I have a number of kvm instances running debian where unbound 1.7.1
fails.
Many of these instances run whichever kernel was current when I first
leased them, and do not support newer kernels.
(Others look on the fs for a kernel to kexec, but not all do.)
Debian of course compiles unbound on a kernel which support
genrandom(2), but many of mine do not.
Unlike 1.6, 1.7 failes on such a machine, calling SIGKILL rather than
reading /dev/urandom.
It looks like getentropy_urandom() only needs CAN_REFERENCE_MAIN
defined, which getentropy_getrandom also needs, but still
getentropy_urandom() is ignored.
Deb's packaging makes no changes to that part of the code.
I've started work on an LD_PRELOAD lib to emulate getrandom(2) by
reading from urandom(5). Other than that, does anyone have any thoughts
on why this started breaking with 1.7.1?
James Cloos via Unbound-users <unbound-users@unbound.net> writes:
I have a number of kvm instances running debian where unbound 1.7.1
fails.
An LD_PRELOAD lib which implments getentropy(3) via read(3)ing
urandom(4) solved the bug.
Unbound *always* should fall back to urandom(4) when getentropy(3)
results in ENOSYS, even when compiled against a kernel which advertizes
support for getrandom(2).
James Cloos via Unbound-users <unbound-users@unbound.net> writes:
I have a number of kvm instances running debian where unbound 1.7.1
fails.
An LD_PRELOAD lib which implments getentropy(3) via read(3)ing
urandom(4) solved the bug.
Unbound *always* should fall back to urandom(4) when getentropy(3)
results in ENOSYS, even when compiled against a kernel which advertizes
support for getrandom(2).
But Unbound does that! It falls back to that when the other results in
ENOSYS.
What could be happening is that configure detects arc4random. If that
is the case, Unbound calls that arc4random. And then this library call
has to call getentropy, and it could be that that could does not
fallback? You can check the configure output for the arc4random check.
Or afterwards in config.log or config.h (HAVE_ARC4RANDOM is defined or
not defined).
If that is not the case, then we'd need to go for having log printout
for debug to see what happens.
Unbound *always* should fall back to urandom(4) when getentropy(3)
results in ENOSYS, even when compiled against a kernel which advertizes
support for getrandom(2).
But Unbound does that!
It falls back to that when the other results in ENOSYS.
In the strace there is no attempt to open(2) "/dev/urandom".

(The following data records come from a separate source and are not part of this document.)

/-- R76, R69 QUIET_INTERVAL_EXPIRY: the quiet counter of cluster `c` for frame `f` of placement `p` has reached Q, and its crier announces it, once. A frame that is not RUNNING
has no rounds. (DEDUCED, unsafe: log 60.) -/
def execQuietIntervalExpiry (s : State) : Result :=
  onUnit (okC s.arg.c) (
    let c := s.arg.c
    let p := s.arg.p
    let f := s.arg.f
    let k := 4 * c + (s.genAt p f c).toNat
    if Tab.get? (s.frameOf p f).quiet k != some (quietInterval s p) then s
    else s.updFrame p f (fun r => { r with
      quiet := Tab.set r.quiet k (quietInterval s p + 1), announced := r.announced || r.st == .running }))

/-! Census rounds (R67 to R70, R76, R77) -/

/-- R69: the clusters that a round asks: those that count tokens of the placement, and those whose criers keep an entry for the frame. -/
def roundClusters (s : State) (p f : Nat) : List Nat :=
  let fr := s.frameOf p f
  (custodyClusters s p ++ ((Tab.keys fr.quiet).filter (fun k => k % 4 == fr.gen.toNat)).map (· / 4)).eraseDups

/-- R69, R76: the report of a cluster. -/
def reportOf (s : State) (p f c : Nat) : Report :=
  let fr := s.frameOf p f
  { cl := c, count := custody s c p f fr.gen, active := (s.clusterOf c).act.contains (p, f, fr.gen.toNat)
    quiet := match Tab.get? fr.quiet (4 * c + fr.gen.toNat) with
      | some v => decide (quietInterval s p ≤ v)
      | none => true }

/-- R68 to R70: cluster `c` reports: its activity bit is cleared, and the frame is marked where nothing is held and nothing was done. -/
def takeReport (s : State) (p f c : Nat) : State :=
  let key := (p, f, (s.frameOf p f).gen.toNat)
  let r := reportOf s p f c
  let s1 : State := s.updFrame p f (fun q => { q with round := q.round.map (· ++ [r]), asked := q.asked.filter (· != c) })
  s1.updCluster c (fun k => { k with
    act := k.act.filter (· != key)
    marked := if r.count = 0 ∧ !r.active then key :: k.marked else k.marked })

/-- R69 CENSUS_ROUND_START: a round of frame `f` of placement `p` begins, if one has been announced and none is in progress; cluster `c`, which it asks, reports. -/
def execCensusRoundStart (s : State) : Result :=
  .next (
    let p := s.arg.p
    let f := s.arg.f
    let c := s.arg.c
    let fr := s.frameOf p f
    if fr.asked.contains c then takeReport s p f c
    else if fr.st == .running && fr.announced && fr.round.isNone && (roundClusters s p f).contains c then
      takeReport (s.updFrame p f (fun r => { r with announced := false, round := some [], asked := roundClusters s p f })) p f c
    else s)

/-- R331: the tokens of a frame that wait in matching stores, in order of die, cluster, element, context and arrival. -/
def waitingTokens (s : State) (p f : Nat) : List (Nat × Nat × MsEntry) :=
  let g := (s.frameOf p f).gen
  s.elems.flatMap (fun e => (List.range 4).flatMap (fun x =>
    let c := s.ctxOf e.1 x
    if c.st == .free || c.plid != p then []
    else (byOrd (c.ms.filter (fun m => m.tok.frame.toNat == f && m.tok.gen == g))).map (fun m => (e.1, x, m))))

/-- R331, R207: the slot of a context that owns an input port: on the scale network the MMAS slot, whose scale ports these are. -/
def owningSlot (c : Ctx) (net : Bool) (port : Nat) : Nat :=
  ((List.range 16).find? (fun k => let w := vget c.words k vacant
    w != vacant && (if net then wOPC w == 0xA1 else wSA w == port || wSB w == port))).getD 0

/-- R331: a WAITING record. (DEDUCED, unsafe: log 59.) -/
def waitingRecord (s : State) (p f i : Nat) (w : Nat × Nat × MsEntry) : Record :=
  let c := s.ctxOf w.1 w.2.1
  let k := owningSlot c w.2.2.net w.2.2.tok.port.toNat
  let t := w.2.2.tok
  let pay := match w.2.2.slot with
    | some n => setField t.payload 40 8 n
    | none => t.payload
  { recordZero with
    hdra := t.header w.2.1, paya := pay, elem := elemField w.1, cs := csField w.2.1 k, opc := wOPC (vget c.words k vacant)
    code := cDEADLOCK, kind := 2
    win := if (s.frameOf p f).log.mode = 0 then 0 else Tab.getD c.wins f 0
    frm := frmField p f (s.frameOf p f).gen, aux := i }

Once the call to glibc's genentropy(3) fails, it immediately sends a
SIGKILL.
What could be happening is that configure detects arc4random. If that
is the case, Unbound calls that arc4random. And then this library call
has to call getentropy, and it could be that that could does not
fallback?
Indeed, compat/arc4random.c:_rs_stir calls genentropy and does not fall back.
You can check the configure output for the arc4random check.

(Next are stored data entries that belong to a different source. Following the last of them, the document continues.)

/-- R360, R364, R367 to R371: the recorder's instructions on a frame of a placement. WMARK begins a cut and answers the new window; WRETIRE moves HEAD and answers the bytes
retired; RWIN begins the rollback to a complete window; RSTEP undoes the newest entries, none of them IRREVOCABLE or of a retired window, each once; FSTEP pauses, resumes or gives a context a budget of firings, and answers how many it has done when the step is over; WCFG stops or starts
the log or moves its ring. Where it goes beyond the rules' words it rests on the model's choices in log entries 62, 69. -/
def Obligations.RecorderInstructions : Prop :=
  ∀ (s : State) (d a b c : BitVec 5) (pl : Placement), s.me.stopReq = false → s.me.kernel = true →
    let A := s.reg a
    let B := s.reg b
    let p := A.toNat % 2 ^ 14
    let f := field A 14 10
    let fr := s.frameOf p f
    let g := fr.log
    let others := fun (u : State) =>
      (∀ f', f' ≠ f → u.frameOf p f' = s.frameOf p f') ∧ (∀ q, q ≠ p → u.placeOf q = s.placeOf q)
    s.placeOf p = some pl → fr.st ∈ [FrameSt.opened, .running, .deadlocked, .complete] →
    (A.toNat < 2 ^ 24 → B.toNat < 2 ^ 9 → g.mode ≠ 0 → (fr.st = .opened ∨ fr.st = .running) → g.cut = none → g.win < 65535 →
      markersEnter s p f = true →
      ∃ u, AnswersVia (.wmark d a b) s d (BitVec.ofNat 64 (g.win + 1)) u ∧ SameStores s u ∧ (u.frameOf p f).log.win = g.win + 1 ∧
        (u.frameOf p f).log.cut = some g.win ∧ (u.frameOf p f).log.drained = [] ∧ (u.frameOf p f).log.head = g.head ∧
        (u.frameOf p f).log.tail = g.tail ∧ (u.frameOf p f).log.cutEvent = (if bit B 8 then some (s.cur, field B 0 8) else none)) ∧
    (A.toNat < 2 ^ 24 → B.toNat ≤ 2 ^ 16 → g.mode ≠ 0 → (B.toNat < 2 ^ 16 → windowComplete g B.toNat = true ∧ g.floor ≤ B.toNat) →
      ∃ u head, AnswersVia (.wretire d a b) s d (BitVec.ofNat 64 ((head - g.head) % 2 ^ 64)) u ∧ SameStores s u ∧ others u ∧
        u.elems = s.elems ∧ (u.frameOf p f).log.head = head ∧ (u.frameOf p f).log.tail = g.tail ∧ (u.frameOf p f).log.cut = g.cut ∧
        (B.toNat = 2 ^ 16 → head = g.tail) ∧
        (B.toNat < 2 ^ 16 → (u.frameOf p f).log.floor = B.toNat ∧
          head = (((logEntries s g).find? (fun l => decide (B.toNat < l.2.win))).map (·.1)).getD g.tail)) ∧
    (A.toNat < 2 ^ 24 → B.toNat < 2 ^ 17 → g.mode ≠ 0 → (fr.st = .running ∨ fr.st = .deadlocked) → plotsAway s p = false →
      windowComplete g (field B 0 16) = true → g.floor ≤ field B 0 16 →
      ((bit B 16 = true ∨ irrevocableAbove s g (field B 0 16) = 0) → pl.moving = none →
        ∃ u, WaitsVia (.rwin d a b) s (.bump d.toNat p f) u ∧ SameStores s u ∧ others u ∧ u.elems = s.elems ∧
          (u.frameOf p f).st = .rolling ∧ (u.frameOf p f).bump = some (.rollback (field B 0 16) false) ∧ (u.frameOf p f).log = g) ∧
      (bit B 16 = false → 0 < irrevocableAbove s g (field B 0 16) →
        AnswersVia (.rwin d a b) s d (BitVec.ofNat 64 (0x0E13 * 2 ^ 48 + irrevocableAbove s g (field B 0 16))) s)) ∧
    (let r := stepEntries g (logEntries s g).reverse B.toNat
     A.toNat < 2 ^ 24 → g.mode = 2 → 0 < B.toNat → B.toNat < 2 ^ 32 → fr.paused = true → fr.st ≠ .complete → plotsAway s p = false →
      frameStill s p f = true → undoWaits s g r.1 = none →
      AnswersVia (.rstep d a b) s d (BitVec.ofNat 64 (if r.2 then 0x0E13 * 2 ^ 48 + r.1.length else r.1.length))
        (r.1.foldl (fun u l => undoEntry u p g l.1 l.2) s) ∧ r.1.length ≤ B.toNat ∧
      ∀ l ∈ r.1, l ∈ logEntries s g ∧ l.2.undone = false ∧ g.below ≤ l.2.win ∧ l.2.kind ≠ lgOPEN ∧ l.2.kind ≠ lgCLOSE ∧ l.2.kind ≠ lgIRREV) ∧
    (A.toNat < 2 ^ 24 → s.me.wait = none →
      (∀ on, (B.toNat = 2 ^ 62 ∧ on = true ∨ B.toNat = 2 ^ 63 ∧ on = false) →
        ∃ u, SameStores s u ∧ others u ∧ (u.frameOf p f).paused = on ∧
          (∀ e x, u.ctxOf e x = if (s.ctxOf e x).plid = p ∧ (s.ctxOf e x).st ≠ .free then
            { s.ctxOf e x with pauseReq := (s.ctxOf e x).pauseReq.filter (fun q => q.1 != f) ++ [(f, on)] } else s.ctxOf e x) ∧
          (pauseDue u p f = false → AnswersVia (.fstep d a b) s d 0 u) ∧
          (pauseDue u p f = true → WaitsVia (.fstep d a b) s (.fstep d.toNat p f false 0 0 0) u)) ∧
      (let n := field B 0 32
       let e := (field B 39 3 * 96 + field B 32 7) * 16 + field B 42 4
       let x := field B 46 2
       B.toNat < 2 ^ 48 → 0 < n → field B 39 3 < 6 → field B 32 7 < 96 → (s.ctxOf e x).st ≠ .free → (s.ctxOf e x).plid = p →
       fr.paused = true →
       ∃ u, WaitsVia (.fstep d a b) s (.fstep d.toNat p f true (s.ctxOf e x).velem n (Tab.getD (s.ctxOf e x).stepped f 0)) u ∧ SameStores s u ∧
         u.places = s.places ∧ Tab.getD (u.ctxOf e x).budget f 0 = Tab.getD (s.ctxOf e x).budget f 0 + n ∧
         (∀ e' x', (e', x') ≠ (e, x) → u.ctxOf e' x' = s.ctxOf e' x'))) ∧
    (∀ (m p' f' ve n base : Nat), s.me.wait = some (.fstep m p' f' true ve n base) → stepOver s p' f' ve n base = true →
      AnswersVia (.fstep d a b) s d (BitVec.ofNat 64 (min n (steppedAt s p' f' ve - base))) s) ∧
    (let mode := field A 24 2
     let base := field B 0 46
     let lg := (s.reg c).toNat
     A.toNat < 2 ^ 27 →
      (A.toNat < 2 ^ 24 → B = 0 → s.reg c = 0 → ∃ u, AnswersVia (.wcfg d a b c) s d 0 u ∧ SameStores s u ∧ others u ∧ (u.frameOf p f).log = { logOff with exempt := exempted g }) ∧
      (bit A 26 = false → (mode = 1 ∨ mode = 2) → B.toNat < 2 ^ 44 → lg < 64 → ringOk s base lg = true → pl.root ≠ none → fr.st = .opened →
        ∃ u, AnswersVia (.wcfg d a b c) s d 0 u ∧ SameStores s u ∧ others u ∧ (u.frameOf p f).log.mode = mode ∧ (u.frameOf p f).log.base = base ∧
          (u.frameOf p f).log.lg = lg ∧ (u.frameOf p f).log.head = 0 ∧ (u.frameOf p f).log.tail = 0 ∧
          (u.frameOf p f).log.win = highestWindow s p f) ∧
      (bit A 26 = true → (mode = 1 ∨ mode = 2) → mode = g.mode → B.toNat < 2 ^ 44 → lg < 64 → ringOk s base lg = true → pl.root ≠ none →
        g.tail - g.head ≤ 2 ^ lg → copyAmong s (ringPieces { g with base := base, lg := lg } g.head (g.tail - g.head)) = none →
        ∃ u, AnswersVia (.wcfg d a b c) s d 0 u ∧ u.elems = s.elems ∧ (u.frameOf p f).log.base = base ∧ (u.frameOf p f).log.lg = lg ∧
          (u.frameOf p f).log.head = g.head ∧ (u.frameOf p f).log.tail = g.tail))

/-- R227, R254, R441, R446: TLBI and the host's invalidations drop every translation in their scope at once, from the entries of sequencers and streams and from the TLBs of clusters and dies, have the
walks in scope start again, and begin an invalidation, for which TLBI waits; an
invalidation whose accesses have performed completes, and its TLBI goes on after 12 cycles. SNAP begins a latch of every block, or joins the one in
progress, and once every block has latched, each by itself, its counters and its status registers, answers its SEQ and g[a][15:0]. Where it goes beyond the rules' words it rests on the model's choices in log entries 44, 92. -/
def Obligations.InvalidationsAndSnapshots : Prop :=
  ∀ (s : State) (d a b : BitVec 5),
    let dropped := fun (u : State) (scope va asid : Nat) =>
      (∀ c, (u.clusterOf c).tlb = (s.clusterOf c).tlb.filter (fun l => !inScope scope va asid l)) ∧
        (∀ c l, (u.seqOf c).tlb = some l → inScope scope va asid l = false ∧ (s.seqOf c).tlb = some l) ∧
        (∀ e k l, vget (u.elemOf e).streams k none = some l → inScope scope va asid l = false) ∧
        (∀ n, Tab.getD u.dieTlb n [] = (Tab.getD s.dieTlb n []).filter (fun l => !inScope scope va asid l)) ∧
        u.walks = s.walks.map (fun w => if scope = 2 ∨ w.asid = asid then { w with lvl := 3, tbl := w.top, res := none } else w) ∧
        u.hbm = s.hbm ∧ u.places = s.places ∧ (∀ e, (u.elemOf e).port = (s.elemOf e).port) ∧ (∀ e x, u.ctxOf e x = s.ctxOf e x) ∧
        (∃ v ∈ u.invals, v.k = s.nextInval ∧ v.scope = scope ∧ v.asid = asid) ∧ u.nextInval = s.nextInval + 1
    (∀ (i : Instr) (scope va asid : Nat), s.me.kernel = true →
      (i, scope, va, asid) ∈ [(.tlbiPage a b, 0, field (s.reg a) 0 58, field (s.reg b) 0 16), (.tlbiAsid b, 1, 0, field (s.reg b) 0 16),
        (Instr.tlbiAll, 2, 0, 0)] →
      ∃ u, exec i s = .next u ∧ dropped u scope va asid ∧ u.me.wait = some (.inval s.nextInval) ∧ (∀ r, u.reg r = s.reg r) ∧ u.me.pc = s.me.pc ∧
        u.me.mem = s.me.mem ∧ u.me.status = s.me.status) ∧
    (∀ (i : Instr) (scope : Nat), s.dev.hinvBusy = false →
      (i, scope) ∈ [(.hostInvalidatePage, 0), (.hostInvalidateAsid, 1), (Instr.hostInvalidateAll, 2)] →
      ∃ u, exec i s = .next u ∧ dropped u scope (field s.dev.hinva 0 58) (field s.arg.v 0 16) ∧ u.dev = { s.dev with hinvc := s.arg.v, hinvBusy := true } ∧
        (∀ c, { u.seqOf c with tlb := (s.seqOf c).tlb } = s.seqOf c)) ∧
    (∀ (v : Inval), s.invals.find? (fun w => w.k == s.arg.k) = some v → invalDone s v = true →
      ∃ u, exec .invalidationComplete s = .next u ∧ (∀ w, w ∈ u.invals ↔ w ∈ s.invals ∧ w.k ≠ s.arg.k) ∧
        (v.issuer = none → u.dev.hinvBusy = false) ∧
        (∀ c, v.issuer = some c → (s.seqOf c).wait = some (.inval v.k) → (s.seqOf c).stopReq = false →
          u.seqOf c = (s.seqOf c).went ((s.seqOf c).pc + 4) 12)) ∧
    (s.me.stopReq = false → s.me.kernel = true →
      (let u : State := if s.dev.latching = [] then { s with dev := { s.dev with snapSeq := s.dev.snapSeq + 1, latching := snapBlocks } } else s
       (∀ seq, s.me.wait ≠ some (.snap seq)) → WaitsVia (.snap d a) s (.snap u.dev.snapSeq) u) ∧
      (∀ seq : BitVec 32, s.me.wait = some (.snap seq) → s.dev.latching = [] ∨ s.dev.snapSeq ≠ seq →
        AnswersVia (.snap d a) s d (BitVec.ofNat 64 (seq.toNat * 2 ^ 32 + (s.reg a).toNat % 2 ^ 16)) s)) ∧
    (∀ (n : Nat) (s0 : State), pickMove s = some (s0, .latch n) → n ∈ s0.dev.latching →
      ∃ t, step s = quietAfter s0 (.latch n) (.next t) ∧
        t = { s0 with dev := { s0.dev with latching := s0.dev.latching.filter (fun k => k != n), snap := t.dev.snap, snapRegs := t.dev.snapRegs } } ∧
        (∀ off, Tab.getD t.dev.snap off 0 = if blockOf off = n then Tab.getD s0.dev.counters off 0 else Tab.getD s0.dev.snap off 0) ∧
        (∀ r ∈ statusRegs s0 n, Tab.get? t.dev.snapRegs r.1 = some r.2) ∧
        ∀ off, statusBlock off ≠ n → (∀ r ∈ statusRegs s0 n, r.1 ≠ off) → Tab.get? t.dev.snapRegs off = Tab.get? s0.dev.snapRegs off)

Or afterwards in config.log or config.h (HAVE_ARC4RANDOM is defined or
not defined).
I don't have the configure output; this is debian's compile.
If that is not the case, then we'd need to go for having log printout
for debug to see what happens.
What config is needed for that? verbosity:5 ? I don't see anything
else documented in unbound.conf(5).
Unbound *always* should fall back to urandom(4) when getentropy(3)
results in ENOSYS, even when compiled against a kernel which advertizes
support for getrandom(2).
> But Unbound does that!
> It falls back to that when the other results in ENOSYS.
In the strace there is no attempt to open(2) "/dev/urandom".
Once the call to glibc's genentropy(3) fails, it immediately sends a
SIGKILL.
But in your strace you have a call to getrandom() that fails.
So, would like to implement the fallback, but where? getrandom?
arc4random? getentropy? The strace says getrandom is called and gets
ENOSYS.
In compat/compat/getentropy_linux.c that would result in a fallback to
getentropy_urandom(). That would not fail, and thus not raise SIGKILL.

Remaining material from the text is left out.